Task
Which lines below fall between the one containing "some ⟨.mvn, rd.reg, 0, ⟨s.reg rs.reg, s.cpsr.c⟩, []⟩" and the one containing "some ⟨.word, false, [rn, rm], transferOf true"? Repeat them exactly, counting both of those lines, and add nothing else.

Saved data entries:
------------------------------------

/-- The C flag: the shifter's carry for a logical operation, the carry out of an addition, NOT borrow of a subtraction. -/
def dpCarry (op : DpOp) (a b : Word) (c sc : Bool) : Bool :=
  match op with
  | .add => decide (2^32 ≤ a.toNat + b.toNat) | .cmn => decide (2^32 ≤ a.toNat + b.toNat)
  | .adc => decide (2^32 ≤ a.toNat + b.toNat + bit c)
  | .sub => decide (b.toNat ≤ a.toNat) | .cmp => decide (b.toNat ≤ a.toNat)
  | .rsb => decide (a.toNat ≤ b.toNat)
  | .sbc => decide (b.toNat + bit (!c) ≤ a.toNat)
  | .rsc => decide (a.toNat + bit (!c) ≤ b.toNat)
  | .and => sc | .tst => sc | .eor => sc | .teq => sc | .orr => sc | .mov => sc | .bic => sc | .mvn => sc

/-- Whether an exact signed result lies outside the 32-bit range. -/
def outside (x : Int) : Bool := decide (x < -2147483648) || decide (2147483647 < x)

/-- The V flag: signed overflow of an addition or subtraction, unchanged by a logical operation. -/
def dpOverflow (op : DpOp) (a b : Word) (c v : Bool) : Bool :=
  match op with
  | .add => outside (a.toInt + b.toInt) | .cmn => outside (a.toInt + b.toInt)
  | .adc => outside (a.toInt + b.toInt + bit c)
  | .sub => outside (a.toInt - b.toInt) | .cmp => outside (a.toInt - b.toInt)
  | .rsb => outside (b.toInt - a.toInt)
  | .sbc => outside (a.toInt - b.toInt - bit (!c))
  | .rsc => outside (b.toInt - a.toInt - bit (!c))
  | .and => v | .tst => v | .eor => v | .teq => v | .orr => v | .mov => v | .bic => v | .mvn => v

/-- The status register after the operation with S. -/
def dpFlags (op : DpOp) (a : Word) (b : Shifted) (p : Psr) : Psr :=
  { p with
    n := (dpValue op a b.value p.c).getLsbD 31
    z := decide (dpValue op a b.value p.c = 0#32)
    c := dpCarry op a b.value p.c b.carry
    v := dpOverflow op a b.value p.c p.v }

/-- The state after a data processing instruction that falls through: Rd and the flags, the program counter, and nothing else but
the privileges of the coming fetches and the mark of a User-bank LDM, which every executed instruction moves (`begun`). -/
def dpNext (op : DpOp) (sf : Bool) (rd : Reg) (a : Word) (b : Shifted) (s : State) : State :=
  { s.begun with
    regs := if isTest op then s.regs else (s.setReg rd (dpValue op a b.value s.cpsr.c)).regs
    cpsr := if sf || isTest op then dpFlags op a b s.cpsr else s.cpsr
    pc := s.pc + s.len }

/-- An operation, its destination, its first and second operand, the registers read. -/
structure AluForm where
  op : DpOp
  rd : Reg
  a : Word
  b : Shifted
  reads : List Reg
  deriving DecidableEq, Repr

/-- The Thumb instructions that are a data processing operation with S (formats T1 to T4 and CMP of T5): rules R368 to R378, R380 to
R392, R394, R395 and R397. -/
def thumbAluForm (s : State) : Instr → Option AluForm
  | .tCmpHi rd rs => some ⟨.cmp, rd, s.reg rd, ⟨s.reg rs, s.cpsr.c⟩, [rd, rs]⟩
  | .tLslImm rd rs amount => some ⟨.mov, rd.reg, 0, shiftByImmediate s.cpsr.c .lsl (s.reg rs.reg) amount.toNat, []⟩
  | .tLsrImm rd rs amount => some ⟨.mov, rd.reg, 0, shiftByImmediate s.cpsr.c .lsr (s.reg rs.reg) amount.toNat, []⟩
  | .tAsrImm rd rs amount => some ⟨.mov, rd.reg, 0, shiftByImmediate s.cpsr.c .asr (s.reg rs.reg) amount.toNat, []⟩
  | .tAddReg rd rs rn => some ⟨.add, rd.reg, s.reg rs.reg, ⟨s.reg rn.reg, s.cpsr.c⟩, []⟩
  | .tSubReg rd rs rn => some ⟨.sub, rd.reg, s.reg rs.reg, ⟨s.reg rn.reg, s.cpsr.c⟩, []⟩
  | .tAddImm3 rd rs imm => some ⟨.add, rd.reg, s.reg rs.reg, ⟨imm.setWidth 32, s.cpsr.c⟩, []⟩
  | .tSubImm3 rd rs imm => some ⟨.sub, rd.reg, s.reg rs.reg, ⟨imm.setWidth 32, s.cpsr.c⟩, []⟩
  | .tMovImm rd imm => some ⟨.mov, rd.reg, 0, ⟨imm.setWidth 32, s.cpsr.c⟩, []⟩
  | .tCmpImm rd imm => some ⟨.cmp, rd.reg, s.reg rd.reg, ⟨imm.setWidth 32, s.cpsr.c⟩, []⟩
  | .tAddImm8 rd imm => some ⟨.add, rd.reg, s.reg rd.reg, ⟨imm.setWidth 32, s.cpsr.c⟩, []⟩
  | .tSubImm8 rd imm => some ⟨.sub, rd.reg, s.reg rd.reg, ⟨imm.setWidth 32, s.cpsr.c⟩, []⟩
  | .tAnd rd rs => some ⟨.and, rd.reg, s.reg rd.reg, ⟨s.reg rs.reg, s.cpsr.c⟩, []⟩
  | .tEor rd rs => some ⟨.eor, rd.reg, s.reg rd.reg, ⟨s.reg rs.reg, s.cpsr.c⟩, []⟩
  | .tLslReg rd rs => some ⟨.mov, rd.reg, 0, shiftByRegister s.cpsr.c .lsl (s.reg rd.reg) ((s.reg rs.reg).toNat % 256), []⟩
  | .tLsrReg rd rs => some ⟨.mov, rd.reg, 0, shiftByRegister s.cpsr.c .lsr (s.reg rd.reg) ((s.reg rs.reg).toNat % 256), []⟩
  | .tAsrReg rd rs => some ⟨.mov, rd.reg, 0, shiftByRegister s.cpsr.c .asr (s.reg rd.reg) ((s.reg rs.reg).toNat % 256), []⟩
  | .tAdc rd rs => some ⟨.adc, rd.reg, s.reg rd.reg, ⟨s.reg rs.reg, s.cpsr.c⟩, []⟩
  | .tSbc rd rs => some ⟨.sbc, rd.reg, s.reg rd.reg, ⟨s.reg rs.reg, s.cpsr.c⟩, []⟩
  | .tRorReg rd rs => some ⟨.mov, rd.reg, 0, shiftByRegister s.cpsr.c .ror (s.reg rd.reg) ((s.reg rs.reg).toNat % 256), []⟩
  | .tTst rd rs => some ⟨.tst, rd.reg, s.reg rd.reg, ⟨s.reg rs.reg, s.cpsr.c⟩, []⟩
  | .tNeg rd rs => some ⟨.sub, rd.reg, 0, ⟨s.reg rs.reg, s.cpsr.c⟩, []⟩
  | .tCmpReg rd rs => some ⟨.cmp, rd.reg, s.reg rd.reg, ⟨s.reg rs.reg, s.cpsr.c⟩, []⟩
  | .tCmn rd rs => some ⟨.cmn, rd.reg, s.reg rd.reg, ⟨s.reg rs.reg, s.cpsr.c⟩, []⟩
  | .tOrr rd rs => some ⟨.orr, rd.reg, s.reg rd.reg, ⟨s.reg rs.reg, s.cpsr.c⟩, []⟩
  | .tBic rd rs => some ⟨.bic, rd.reg, s.reg rd.reg, ⟨s.reg rs.reg, s.cpsr.c⟩, []⟩
  | .tMvn rd rs => some ⟨.mvn, rd.reg, 0, ⟨s.reg rs.reg, s.cpsr.c⟩, []⟩
  | _ => none

/-! ## Loads and stores -/

/-- A single transfer: its kind or size, whether it is made with User privilege, the registers read, its address and base
(rule R255), the base register and the register transferred. -/
structure Single (κ : Type) where
  kind : κ
  user : Bool
  reads : List Reg
  tr : Transfer
  rn : Reg
  rd : Reg

/-- The loads: rules R263, R264, R271, R272, R275 to R277 and the Thumb loads of 49_thumb_mem_branch.md. -/
def loadForm (s : State) : Instr → Option (Single LoadKind)
  | .ldrhReg _ p u w rn rd rm =>
    some ⟨.half, false, [rn, rm], transferOf p u (!p || w) (s.reg rn) (s.reg rm), rn, rd⟩
  | .ldrhImm _ p u w rn rd off =>
    some ⟨.half, false, [rn], transferOf p u (!p || w) (s.reg rn) (off.setWidth 32), rn, rd⟩
  | .ldrsbReg _ p u w rn rd rm =>
    some ⟨.signedByte, false, [rn, rm], transferOf p u (!p || w) (s.reg rn) (s.reg rm), rn, rd⟩
  | .ldrsbImm _ p u w rn rd off =>
    some ⟨.signedByte, false, [rn], transferOf p u (!p || w) (s.reg rn) (off.setWidth 32), rn, rd⟩
  | .ldrshReg _ p u w rn rd rm =>
    some ⟨.signedHalf, false, [rn, rm], transferOf p u (!p || w) (s.reg rn) (s.reg rm), rn, rd⟩
  | .ldrshImm _ p u w rn rd off =>
    some ⟨.signedHalf, false, [rn], transferOf p u (!p || w) (s.reg rn) (off.setWidth 32), rn, rd⟩
  | .ldrImm _ u w rn rd off =>
    some ⟨.word, false, [rn], transferOf true u w (s.reg rn) (off.setWidth 32), rn, rd⟩
  | .ldrImmPost _ u rn rd off =>
    some ⟨.word, false, [rn], transferOf false u true (s.reg rn) (off.setWidth 32), rn, rd⟩
  | .ldrReg _ u w rn rd shamt sh rm =>
    some ⟨.word, false, [rn, rm], transferOf true u w (s.reg rn) ((shiftByImmediate s.cpsr.c sh (s.reg rm) shamt.toNat).value), rn, rd⟩
  | .ldrRegPost _ u rn rd shamt sh rm =>
    some ⟨.word, false, [rn, rm], transferOf false u true (s.reg rn) ((shiftByImmediate s.cpsr.c sh (s.reg rm) shamt.toNat).value), rn, rd⟩
  | .ldrbImm _ u w rn rd off =>
    some ⟨.byte, false, [rn], transferOf true u w (s.reg rn) (off.setWidth 32), rn, rd⟩
  | .ldrbImmPost _ u rn rd off =>
    some ⟨.byte, false, [rn], transferOf false u true (s.reg rn) (off.setWidth 32), rn, rd⟩
  | .ldrbReg _ u w rn rd shamt sh rm =>
    some ⟨.byte, false, [rn, rm], transferOf true u w (s.reg rn) ((shiftByImmediate s.cpsr.c sh (s.reg rm) shamt.toNat).value), rn, rd⟩
  | .ldrbRegPost _ u rn rd shamt sh rm =>
    some ⟨.byte, false, [rn, rm], transferOf false u true (s.reg rn) ((shiftByImmediate s.cpsr.c sh (s.reg rm) shamt.toNat).value), rn, rd⟩
  | .ldrtImm _ u rn rd off =>
    some ⟨.word, true, [rn], transferOf false u true (s.reg rn) (off.setWidth 32), rn, rd⟩
  | .ldrtReg _ u rn rd shamt sh rm =>
    some ⟨.word, true, [rn, rm], transferOf false u true (s.reg rn) ((shiftByImmediate s.cpsr.c sh (s.reg rm) shamt.toNat).value), rn, rd⟩
  | .ldrbtImm _ u rn rd off =>
    some ⟨.byte, true, [rn], transferOf false u true (s.reg rn) (off.setWidth 32), rn, rd⟩
  | .ldrbtReg _ u rn rd shamt sh rm =>
    some ⟨.byte, true, [rn, rm], transferOf false u true (s.reg rn) ((shiftByImmediate s.cpsr.c sh (s.reg rm) shamt.toNat).value), rn, rd⟩
  | .tLdrPc rd off => some ⟨.word, false, [], transferOf true true false ((s.pcRead &&& 0xFFFFFFFC#32) + 4 * off.setWidth 32) 0, 0#4, rd.reg⟩
  | .tLdrsbReg rd rb ro => some ⟨.signedByte, false, [], transferOf true true false (s.reg rb.reg + s.reg ro.reg) 0, 0#4, rd.reg⟩
  | .tLdrReg rd rb ro => some ⟨.word, false, [], transferOf true true false (s.reg rb.reg + s.reg ro.reg) 0, 0#4, rd.reg⟩
  | .tLdrhReg rd rb ro => some ⟨.half, false, [], transferOf true true false (s.reg rb.reg + s.reg ro.reg) 0, 0#4, rd.reg⟩
  | .tLdrbReg rd rb ro => some ⟨.byte, false, [], transferOf true true false (s.reg rb.reg + s.reg ro.reg) 0, 0#4, rd.reg⟩
  | .tLdrshReg rd rb ro => some ⟨.signedHalf, false, [], transferOf true true false (s.reg rb.reg + s.reg ro.reg) 0, 0#4, rd.reg⟩
  | .tLdrImm rd rb off => some ⟨.word, false, [], transferOf true true false (s.reg rb.reg + 4 * off.setWidth 32) 0, 0#4, rd.reg⟩
  | .tLdrbImm rd rb off => some ⟨.byte, false, [], transferOf true true false (s.reg rb.reg + off.setWidth 32) 0, 0#4, rd.reg⟩
  | .tLdrhImm rd rb off => some ⟨.half, false, [], transferOf true true false (s.reg rb.reg + 2 * off.setWidth 32) 0, 0#4, rd.reg⟩
  | .tLdrSp rd off => some ⟨.word, false, [13#4], transferOf true true false (s.reg 13#4 + 4 * off.setWidth 32) 0, 0#4, rd.reg⟩
  | _ => none

/-- The stores: rules R267, R268, R273, R274, R278 and the Thumb stores of 49_thumb_mem_branch.md. -/
def storeForm (s : State) : Instr → Option (Single Size)
  | .strhReg _ p u w rn rd rm =>
    some ⟨.half, false, [rn, rm, rd], transferOf p u (!p || w) (s.reg rn) (s.reg rm), rn, rd⟩
  | .strhImm _ p u w rn rd off =>
    some ⟨.half, false, [rn, rd], transferOf p u (!p || w) (s.reg rn) (off.setWidth 32), rn, rd⟩
  | .strImm _ u w rn rd off =>
    some ⟨.word, false, [rn, rd], transferOf true u w (s.reg rn) (off.setWidth 32), rn, rd⟩
  | .strImmPost _ u rn rd off =>
    some ⟨.word, false, [rn, rd], transferOf false u true (s.reg rn) (off.setWidth 32), rn, rd⟩
  | .strReg _ u w rn rd shamt sh rm =>
    some ⟨.word, false, [rn, rm, rd], transferOf true u w (s.reg rn) ((shiftByImmediate s.cpsr.c sh (s.reg rm) shamt.toNat).value), rn, rd⟩
  | .strRegPost _ u rn rd shamt sh rm =>
    some ⟨.word, false, [rn, rm, rd], transferOf false u true (s.reg rn) ((shiftByImmediate s.cpsr.c sh (s.reg rm) shamt.toNat).value), rn, rd⟩
  | .strbImm _ u w rn rd off =>
    some ⟨.byte, false, [rn, rd], transferOf true u w (s.reg rn) (off.setWidth 32), rn, rd⟩
  | .strbImmPost _ u rn rd off =>
    some ⟨.byte, false, [rn, rd], transferOf false u true (s.reg rn) (off.setWidth 32), rn, rd⟩
  | .strbReg _ u w rn rd shamt sh rm =>
    some ⟨.byte, false, [rn, rm, rd], transferOf true u w (s.reg rn) ((shiftByImmediate s.cpsr.c sh (s.reg rm) shamt.toNat).value), rn, rd⟩
  | .strbRegPost _ u rn rd shamt sh rm =>
    some ⟨.byte, false, [rn, rm, rd], transferOf false u true (s.reg rn) ((shiftByImmediate s.cpsr.c sh (s.reg rm) shamt.toNat).value), rn, rd⟩
  | .strtImm _ u rn rd off =>
    some ⟨.word, true, [rn, rd], transferOf false u true (s.reg rn) (off.setWidth 32), rn, rd⟩
  | .strtReg _ u rn rd shamt sh rm =>
    some ⟨.word, true, [rn, rm, rd], transferOf false u true (s.reg rn) ((shiftByImmediate s.cpsr.c sh (s.reg rm) shamt.toNat).value), rn, rd⟩
  | .strbtImm _ u rn rd off =>
    some ⟨.byte, true, [rn, rd], transferOf false u true (s.reg rn) (off.setWidth 32), rn, rd⟩
  | .strbtReg _ u rn rd shamt sh rm =>
    some ⟨.byte, true, [rn, rm, rd], transferOf false u true (s.reg rn) ((shiftByImmediate s.cpsr.c sh (s.reg rm) shamt.toNat).value), rn, rd⟩
  | .tStrReg rd rb ro => some ⟨.word, false, [], transferOf true true false (s.reg rb.reg + s.reg ro.reg) 0, 0#4, rd.reg⟩
  | .tStrhReg rd rb ro => some ⟨.half, false, [], transferOf true true false (s.reg rb.reg + s.reg ro.reg) 0, 0#4, rd.reg⟩
  | .tStrbReg rd rb ro => some ⟨.byte, false, [], transferOf true true false (s.reg rb.reg + s.reg ro.reg) 0, 0#4, rd.reg⟩
  | .tStrImm rd rb off => some ⟨.word, false, [], transferOf true true false (s.reg rb.reg + 4 * off.setWidth 32) 0, 0#4, rd.reg⟩
  | .tStrbImm rd rb off => some ⟨.byte, false, [], transferOf true true false (s.reg rb.reg + off.setWidth 32) 0, 0#4, rd.reg⟩
  | .tStrhImm rd rb off => some ⟨.half, false, [], transferOf true true false (s.reg rb.reg + 2 * off.setWidth 32) 0, 0#4, rd.reg⟩
  | .tStrSp rd off => some ⟨.word, false, [13#4], transferOf true true false (s.reg 13#4 + 4 * off.setWidth 32) 0, 0#4, rd.reg⟩
  | _ => none

/-- What a load delivers from an aligned address (rule R84). -/
def loaded (k : LoadKind) (big : Bool) (m : Memory) (a : Word) : Word :=
  match k with
  | .word => m.word big a
  | .byte => (m.byte a).setWidth 32
  | .half => (m.half big a).setWidth 32
  | .signedByte => (m.byte a).signExtend 32
  | .signedHalf => (m.half big a).signExtend 32

/-- The registers after the base write-back. -/
def baseRegs {κ : Type} (f : Single κ) (s : State) : State := if f.tr.writeBack then s.setReg f.rn f.tr.newBase else s

/-- The bits of a word that a store of a size writes. -/
def truncated (z : Size) (v : Word) : Word :=
  match z with
  | .byte => (v.setWidth 8).setWidth 32
  | .half => (v.setWidth 16).setWidth 32
  | .word => v

/-- The access a read makes. -/
def readAccess (s : State) (a : Word) (z : Size) (priv lock : Bool) : BusAccess :=
  s.access a z .read priv lock (s.mem.word s.env.params.bigend (Size.word.align a)) false false

/-- The access a write makes: a byte is on four lanes, a halfword on two (rule R75). -/
def writeAccess (s : State) (a : Word) (z : Size) (v : Word) (priv lock : Bool) : BusAccess :=
  s.access a z .write priv lock (replicate z v) false false

/-- `m` is memory after a store of `v` at the aligned address `a`: the n bytes read back as the value, every other byte reads as
before, and the canonical form holds. -/
def Stored (s : State) (z : Size) (a v : Word) (m : Memory) : Prop :=
  m.wf = true ∧ m.value s.env.params.bigend z a = truncated z v ∧
    ∀ b : Word, (∀ k < z.bytes, b ≠ a + BitVec.ofNat 32 k) → m.byte b = s.mem.byte b

/-! ## Block transfers -/

/-- A block transfer: mode, `^`, write-back, base, list, the registers read. -/
structure Block where
  mode : BlockMode
  sb : Bool
  w : Bool
  rn : Reg
  list : BitVec 16
  reads : List Reg

/-- LDM in its four modes, POP and the Thumb LDMIA. -/
def loadBlock : Instr → Option Block
  | .ldmia _ sb w rn list => some ⟨.ia, sb, w, rn, list, [rn]⟩
  | .ldmib _ sb w rn list => some ⟨.ib, sb, w, rn, list, [rn]⟩
  | .ldmda _ sb w rn list => some ⟨.da, sb, w, rn, list, [rn]⟩
  | .ldmdb _ sb w rn list => some ⟨.db, sb, w, rn, list, [rn]⟩
  | .tPop r list => some ⟨.ia, false, true, 13#4, list.setWidth 16 ||| (if r then 0x8000#16 else 0#16), [13#4]⟩
  | .tLdmia rb list => some ⟨.ia, false, true, rb.reg, list.setWidth 16, []⟩
  | _ => none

------------------------------------

Solution for this task
  | .tMvn rd rs => some ⟨.mvn, rd.reg, 0, ⟨s.reg rs.reg, s.cpsr.c⟩, []⟩
  | _ => none

/-! ## Loads and stores -/

/-- A single transfer: its kind or size, whether it is made with User privilege, the registers read, its address and base
(rule R255), the base register and the register transferred. -/
structure Single (κ : Type) where
  kind : κ
  user : Bool
  reads : List Reg
  tr : Transfer
  rn : Reg
  rd : Reg

/-- The loads: rules R263, R264, R271, R272, R275 to R277 and the Thumb loads of 49_thumb_mem_branch.md. -/
def loadForm (s : State) : Instr → Option (Single LoadKind)
  | .ldrhReg _ p u w rn rd rm =>
    some ⟨.half, false, [rn, rm], transferOf p u (!p || w) (s.reg rn) (s.reg rm), rn, rd⟩
  | .ldrhImm _ p u w rn rd off =>
    some ⟨.half, false, [rn], transferOf p u (!p || w) (s.reg rn) (off.setWidth 32), rn, rd⟩
  | .ldrsbReg _ p u w rn rd rm =>
    some ⟨.signedByte, false, [rn, rm], transferOf p u (!p || w) (s.reg rn) (s.reg rm), rn, rd⟩
  | .ldrsbImm _ p u w rn rd off =>
    some ⟨.signedByte, false, [rn], transferOf p u (!p || w) (s.reg rn) (off.setWidth 32), rn, rd⟩
  | .ldrshReg _ p u w rn rd rm =>
    some ⟨.signedHalf, false, [rn, rm], transferOf p u (!p || w) (s.reg rn) (s.reg rm), rn, rd⟩
  | .ldrshImm _ p u w rn rd off =>
    some ⟨.signedHalf, false, [rn], transferOf p u (!p || w) (s.reg rn) (off.setWidth 32), rn, rd⟩
  | .ldrImm _ u w rn rd off =>
    some ⟨.word, false, [rn], transferOf true u w (s.reg rn) (off.setWidth 32), rn, rd⟩
  | .ldrImmPost _ u rn rd off =>
    some ⟨.word, false, [rn], transferOf false u true (s.reg rn) (off.setWidth 32), rn, rd⟩
  | .ldrReg _ u w rn rd shamt sh rm =>
    some ⟨.word, false, [rn, rm], transferOf true u w (s.reg rn) ((shiftByImmediate s.cpsr.c sh (s.reg rm) shamt.toNat).value), rn, rd⟩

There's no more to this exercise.